I have written a working example (suing your db table structure) and commented it all throughout explaining why i have done it the way i have and some points you might want to consider.
//change from user_data() to get_user_data() so we know we are "getting" it, makes it a little clearer
function get_user_data($user_id) {
//protect agains sql injections
$user_id = mysql_real_escape_string($user_id);
//you should also be using mysqli or PDO, not the outdated mysql library - just check the php documentation if you don't believe me ;)

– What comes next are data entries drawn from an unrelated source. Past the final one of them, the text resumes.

/-- The operands that fail the checks of R209, each with its code. Where A's own configuration is invalid, B is not held against K = COLS(A)
(the model's choice, log 69). -/
def Env.mmaCodes (e : Env) (form : MmaForm) (k a b : Nat) (w : Lane) : List (Bool × Nat) :=
  let ca := e.cfg a
  let cb := e.cfg b
  let pair := form.pair (wordA w) (wordB w)
  let wide := match form with
    | .sand => false
    | _ => decide (64 < cfgCols cb)
  let fits := match form with
    | .sand => cfgCols cb == cfgCols ca
    | _ => cfgRows cb == cfgCols ca
  let kind := e.g.accKind e.core k
  [ (!cfgValid ca || badWidth ca (wordA w), 0x100 + a),
    (!cfgValid cb || badWidth cb (wordB w) || wide || (cfgValid ca && !fits), 0x100 + b),
    (kind == 3 || !form.takes pair (wordA w) kind, 0x200 + k),
    (!(wordClean w && pair), 0x400) ]

/-- MMA sub-ops 0 to 3. -/
def mmaOp (i : Instr) (form : MmaForm) (k f a b : Nat) (st : State) : Host.Outcome State Fault Refusal :=
  unitIssue i { runs := .program, regs := [f] } (fun e st =>
    match firstTrap [e.nameTrap (e.tileNames [a, b] && e.accNames k), e.poisonTrap (e.reads f e.lanes),
        e.silentTrap e.lanes (e.pairDiffers f (BitVec.allOnes 64)), e.vote f, e.shapeTrap (e.mmaCodes form k a b (e.scalar f))] with
    | some t => .trap t none
    | none => if !e.room .mma then .wait st else .next (st.toUnit e .mma { ins := i, scalar := e.scalar f, kind := e.g.accKind e.core k })) st

/-- MMA zK, tA, tB, vF (R218). -/
def execMma (k : BitVec 4) (f : BitVec 6) (a b : BitVec 3) (st : State) : Host.Outcome State Fault Refusal :=
  mmaOp (.mma k f a b) .plain k.toNat f.toNat a.toNat b.toNat st
/-- MMA.EXACT (R219). -/
def execMmaExact (k : BitVec 4) (f : BitVec 6) (a b : BitVec 3) (st : State) : Host.Outcome State Fault Refusal :=
  mmaOp (.mmaExact k f a b) .exact k.toNat f.toNat a.toNat b.toNat st
/-- MMA.SB (R220). -/
def execMmaSb (k : BitVec 4) (f : BitVec 6) (a b : BitVec 3) (st : State) : Host.Outcome State Fault Refusal :=
  mmaOp (.mmaSb k f a b) .sand k.toNat f.toNat a.toNat b.toNat st
/-- MMA.WIDE (R221). -/
def execMmaWide (k : BitVec 4) (f : BitVec 6) (a b : BitVec 3) (st : State) : Host.Outcome State Fault Refusal :=
  mmaOp (.mmaWide k f a b) .wide k.toNat f.toNat a.toNat b.toNat st

/-! ### Issue of ZRD, ZCLR, ZLD, ZST (R222 to R226) -/

/-- DFMT of a readout word. -/
def readFmt (w : Lane) : Nat := bitsOf w.toNat 12 8

/-- A readout word that ZRD accepts for a kind (R223). -/
def readGood (w : Lane) (kind : Nat) : Bool :=
  let d := readFmt w
  bitsOf w.toNat 31 13 == 0 && bitsOf w.toNat 7 1 == 0 &&
    (if d < 3 then kind != 2 else (decide (8 ≤ d) && decide (d ≤ 14)) || d == 16 || d == 17)

/-- EW of a destination format. -/
def readEw (d : Nat) : Nat :=
  if d = 0 ∨ d = 12 ∨ d = 16 ∨ d = 17 then 0 else if d = 1 ∨ d = 8 ∨ d = 9 ∨ d = 13 then 1 else if d = 11 then 3 else 2

/-- ZRD tD, zK, vR (R224). -/
def execZrd (k : BitVec 4) (r : BitVec 6) (d : BitVec 3) (st : State) : Host.Outcome State Fault Refusal :=
  unitIssue (.zrd k r d) { runs := .program, accepts := { re := true }, regs := [r.toNat] } (fun e st =>
    let w := e.scalar r.toNat
    let kind := e.g.accKind e.core k.toNat
    let c := e.cfg d.toNat
    let good := readGood w kind
    let codes :=
      [ (!cfgValid c || decide (64 < cfgCols c) || badWidth c (readFmt w), 0x100 + d.toNat),
        (kind == 3, 0x200 + k.toNat), (!good, 0x800) ]
    match firstTrap [e.nameTrap (e.tileNames [d.toNat] && e.accNames k.toNat), e.poisonTrap (e.readLowest r.toNat), e.shapeTrap codes] with
    | some t => .trap t none
    | none => if !e.room .mma then .wait st else .next (st.toUnit e .mma { ins := .zrd k r d, scalar := w, mode := e.hints.re.getD 0, kind := kind })) st

/-- A name that ZCLR and ZLD accept for a kind (R225). -/
def Env.kindName (e : Env) (k kind : Nat) : Bool := e.accNames k && (kind != 2 || (k % 4 == 0 && e.accNames (k + 3)))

$result = mysql_query("SELECT * FROM `users` WHERE `id` = '{$user_id}' LIMIT 1");
//only if the previous query returned a result do we want to fetch an array from it
if ($result) {
return mysql_fetch_assoc($result);
}
//query didn't work (syntax error for example) so return blank array
return array();
}
//start and restore the session
session_start();
//if first page hit, set the user details element
if (isset($_SESSION['user_details']) == false) {
$_SESSION['user_details'] = array();
}
//if already logged in, refresh their user details incase there were any changes
if (isset($_SESSION['user_details']->user_id)) {
//refresh the user data
$_SESSION['user_details'] = get_user_data($_SESSION['user_details']->user_id);
}
//login
if (empty($_POST['id']) == false) {
$_POST['id'] = trim($_POST['id']);
if (is_numeric($_POST['id'])) {
$_SESSION['user_details'] = get_user_data($_POST['id']);
}
}
//logout
if (isset($_GET['logout'])) {
if ($_GET['logout'] == session_id()) {
$_SESSION['user_details'] = array();
}
}
//see if logged in so we know what to display
if (empty($_SESSION['user_details'])) {
//not logged in
print "<form method='post' action=''><label>User ID</label><input type='text' name='id' value='5' /><input type='submit' value='Login' /></form>";
} else {
//is logged in
print "<a href='?logout=" . rawurlencode(session_id()) . "'>logout</a>";
}
//proof that it works
print '<pre>';
print_r($_SESSION['user_details']);
print '</pre>';
P.S. Also you may want to start using LIMIT in your SQL queries as LIMIT 1 in the query above tells mysql that it can stop searching after it finds 1 result - and you should have an index on that column (preferably a primary index or unique index) to keep it lightening fast (or at least in the beginning anyway >< ).